Optimize load performance
To optimize load performance, you can follow best practices provided in biGENIUS-X.
Common best practices
The following best practices can improve your load performance for any target technology:
- Use incremental load:
- When the source system provides an indicator that can be used to build a highwater mark on (date, timestamp, decimal, integer,...)
- On biGENIUS-X default columns (auto-increment, timestamps, ...)
- Use the implementation type Virtual when you you do not require a physical table
- Filtered loading:
- Limit the data loaded via partition predicates (e.g., WHERE date >= '2024-01-01').

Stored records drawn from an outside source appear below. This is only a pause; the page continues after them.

/-- A command in a SEL-low period that has no command left to take. -/
theorem takeCommand_closed {s : State} {handle : State → State × Reply}
    (closed : s.lpu.transaction = .replying ∨ s.lpu.transaction = .ignoring) : s.takeCommand handle = s := by
  rcases closed with h | h <;> simp [State.takeCommand, h]

/-- What taking a command can change: what its owner changes, and the port. -/
theorem takeCommand_touches {bs : List Part} {handle : State → State × Reply} (s : State)
    (frame : Touches bs s (handle s).1) : Touches (.port :: bs) s (s.takeCommand handle) := by
  have owner := frame.mono (cs := .port :: bs) (by simp +contextual)
  have latch : ∀ (t : State) (reply : List Byte) (truncated : Bool),
      Touches (.port :: bs) t (t.setLpu { t.lpu with reply := reply, truncated := truncated }) := by
    intro t reply truncated
    constructor <;> simp
  have progress : ∀ (t : State) (p : Transaction), Touches (.port :: bs) t (t.setTransaction p) := by
    intro t p
    constructor <;> simp [State.setTransaction]
  unfold State.takeCommand
  split
  · exact owner.trans (latch _ _ _)
  · exact (owner.trans (latch _ _ _)).trans (progress _ _)
  · exact Touches.refl _ _
  · exact Touches.refl _ _

/-! ## Notices -/

@[simp] theorem settlePosts_lpu (s : State) : s.settlePosts.lpu = s.lpu := rfl
@[simp] theorem settlePosts_btu (s : State) : s.settlePosts.btu = s.btu := rfl

/-- Where no notice has joined the queue in this cycle there is no place but the back. -/
theorem freePlaces_of_first {s : State} (p : Poster) (first : s.posted.recent = 0) : s.freePlaces p = 0 := by
  simp [State.freePlaces, first]

/-- A free place lies behind every notice of the poster's own, and among those that wait. -/
theorem freePlaces_spec (p : Poster) (s : State) {n : Nat} (free : n ≤ s.freePlaces p) :
    n ≤ s.lpu.notices.length
      ∧ ∀ x ∈ s.lpu.notices.drop (s.lpu.notices.length - n), x.body.poster ≠ p := by
  unfold State.freePlaces at free
  split at free
  · obtain rfl : n = 0 := Nat.le_zero.mp free
    simp
  · have short := (List.takeWhile_prefix (l := s.lpu.notices.reverse.take s.posted.recent)
      fun n => decide (n.body.poster ≠ p)).trans (List.take_prefix _ _)
    have within : n ≤ s.lpu.notices.length := by simpa using free.trans short.length_le
    refine ⟨within, fun x m => ?_⟩
    obtain ⟨rest, split⟩ := short
    have front : x ∈ s.lpu.notices.reverse.take n := by simpa [List.take_reverse] using m
    rw [← split, List.take_append_of_le_length free] at front
    simpa using List.mem_takeWhile_imp (List.mem_of_mem_take front)

/-- All that posting a notice can do: it joins the queue at one of its free places. -/
theorem post_cases (body : NoticeBody) (s : State) :
    ∃ n ≤ s.freePlaces body.poster, ∃ drawn : Nat,
      s.post body = (s.setPosted { s.posted with drawn := drawn }).joinQueue n body := by
  unfold State.post
  dsimp only
  split
  · exact ⟨0, Nat.zero_le _, s.posted.drawn, rfl⟩
  · exact ⟨_, Nat.lt_succ_iff.mp (Nat.mod_lt _ (Nat.succ_pos _)), _, rfl⟩

/-- The first notice of a cycle joins the back of the queue. -/
theorem post_of_first {s : State} (body : NoticeBody) (first : s.posted.recent = 0) :
    s.post body = s.joinQueue 0 body := by
  simp [State.post, freePlaces_of_first _ first]

@[simp] theorem insertBehind_zero {α : Type} (x : α) (l : List α) : insertBehind 0 x l = l ++ [x] := by
  simp [insertBehind]

theorem length_insertBehind {α : Type} (n : Nat) (x : α) (l : List α) :
    (insertBehind n x l).length = l.length + 1 := by
  simp [insertBehind]
  omega

/-- Where there is room the queue has the notice in front of its last n. -/
theorem joinQueue_of_room {s : State} (n : Nat) (body : NoticeBody) (room : s.lpu.notices.length < 32) :
    (s.joinQueue n body).lpu = { s.lpu with notices := insertBehind n { posted := s.micros, body := body } s.lpu.notices } := by
  simp [State.joinQueue, room]

/-- Where there is none a notice is lost. -/
theorem joinQueue_of_full {s : State} (n : Nat) (body : NoticeBody) (full : 32 ≤ s.lpu.notices.length) :
    (s.joinQueue n body).lpu =
      { s.lpu with
        notices := (insertBehind n { posted := s.micros, body := body } s.lpu.notices).dropLast
        lost := min 255 (s.lpu.lost + 1) } := by
  simp [State.joinQueue, Nat.not_lt.mpr full]

/-- Where there is room a posted notice stands in the queue, behind all others of its block, and the others keep their order. -/
theorem post_of_room {s : State} (body : NoticeBody) (room : s.lpu.notices.length < 32) :
    ∃ front back, s.lpu.notices = front ++ back ∧ (∀ x ∈ back, x.body.poster ≠ body.poster)
      ∧ (s.post body).lpu = { s.lpu with notices := front ++ { posted := s.micros, body := body } :: back } := by
  obtain ⟨n, free, drawn, eq⟩ := post_cases body s
  refine ⟨_, _, (List.take_append_drop (s.lpu.notices.length - n) _).symm, (freePlaces_spec _ s free).2, ?_⟩
  rw [eq]
  exact joinQueue_of_room n body room

/-- Where 32 wait a posted notice adds one to the lost count, and as many wait as before. -/
theorem post_of_full {s : State} (body : NoticeBody) (full : 32 ≤ s.lpu.notices.length) :
    (s.post body).lpu.notices.length = s.lpu.notices.length
      ∧ (s.post body).lpu.lost = min 255 (s.lpu.lost + 1) := by
  obtain ⟨n, -, drawn, eq⟩ := post_cases body s
  have at' := joinQueue_of_full (s := s.setPosted { s.posted with drawn := drawn }) n body full
  rw [eq, at']
  simp [length_insertBehind]

/-- The notices of some kinds of one block, where there is room: posting one of them adds it behind the others, and posting another leaves them. -/
theorem filter_post {s : State} {kinds : NoticeBody → Bool} {p : Poster} (own : ∀ b, kinds b = true → b.poster = p)
    (body : NoticeBody) (room : s.lpu.notices.length < 32) :
    ((s.post body).lpu.notices.filter fun n => kinds n.body) =
      (s.lpu.notices.filter fun n => kinds n.body)
        ++ if kinds body then [{ posted := s.micros, body := body }] else [] := by
  obtain ⟨front, back, split, others, eq⟩ := post_of_room body room
  rw [eq, split]
  by_cases k : kinds body = true
  · have gone : (back.filter fun n => kinds n.body) = [] := by
      rw [List.filter_eq_nil_iff]
      intro x m h
      exact others x m ((own _ h).trans (own _ k).symm)
    simp [List.filter_append, k, gone]
  · simp [List.filter_append, k]

@[simp] theorem postIf_true (body : NoticeBody) (s : State) : s.postIf true body = s.post body := rfl
@[simp] theorem postIf_false (body : NoticeBody) (s : State) : s.postIf false body = s := rfl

Best practices for Microsoft SQL Server
The following best practices can improve your load performance for a Microsoft SQL Server target technology:
- Add an INDEX on tables where load performance is bad
- Disable non-cluster indexes during loading, then rebuild them
- Table partitioning: Segment tables by date ranges to speed up incremental loading
Best practices for Snowflake
The following best practices can improve your load performance for a Snowflake target technology:
- Set warehouse auto-suspend intervals thoughtfully to keep caches warm without incurring unnecessary costs
- Monitor for query queuing, which happens when all warehouse resources are busy. If queuing is frequent, consider increasing warehouse size or using multi-cluster warehouses to handle more concurrent queries
- Adjust warehouse size based on workload: larger warehouses process queries faster but cost more, so match size to your needs
- For very large tables with complex query patterns, you can define clustering keys to guide Snowflake in organizing micro-partitions around specific columns. This is only necessary if you notice query performance degradation and should be used judiciously, as clustering maintenance can be resource-intensive (use the alter table script for that as biGENIUS-X doesn't support it yet)
Best practices for Databricks
The following best practices can improve your load performance for a Databricks target technology:
- Use partition filtered load:
- On source data in a data lake
- Cache hashing results on tables with many columns
- Partition (Partition by)
- Liquid clustering (Cluster by)
- Run Deltas OPTIMIZE command on some schedules
- Run OPTIMIZE ... ZORDER BY to group data by frequently queried columns
Best practices for Microsoft Fabric
The following best practices can improve your load performance for a Microsoft Fabric target technology:
- Use partition filtered load:
- On source data in a data lake
- Cache hashing results on tables with many columns
- Partition (Partition by)
- Liquid clustering (Cluster by)
- Run Deltas OPTIMIZE command on some schedules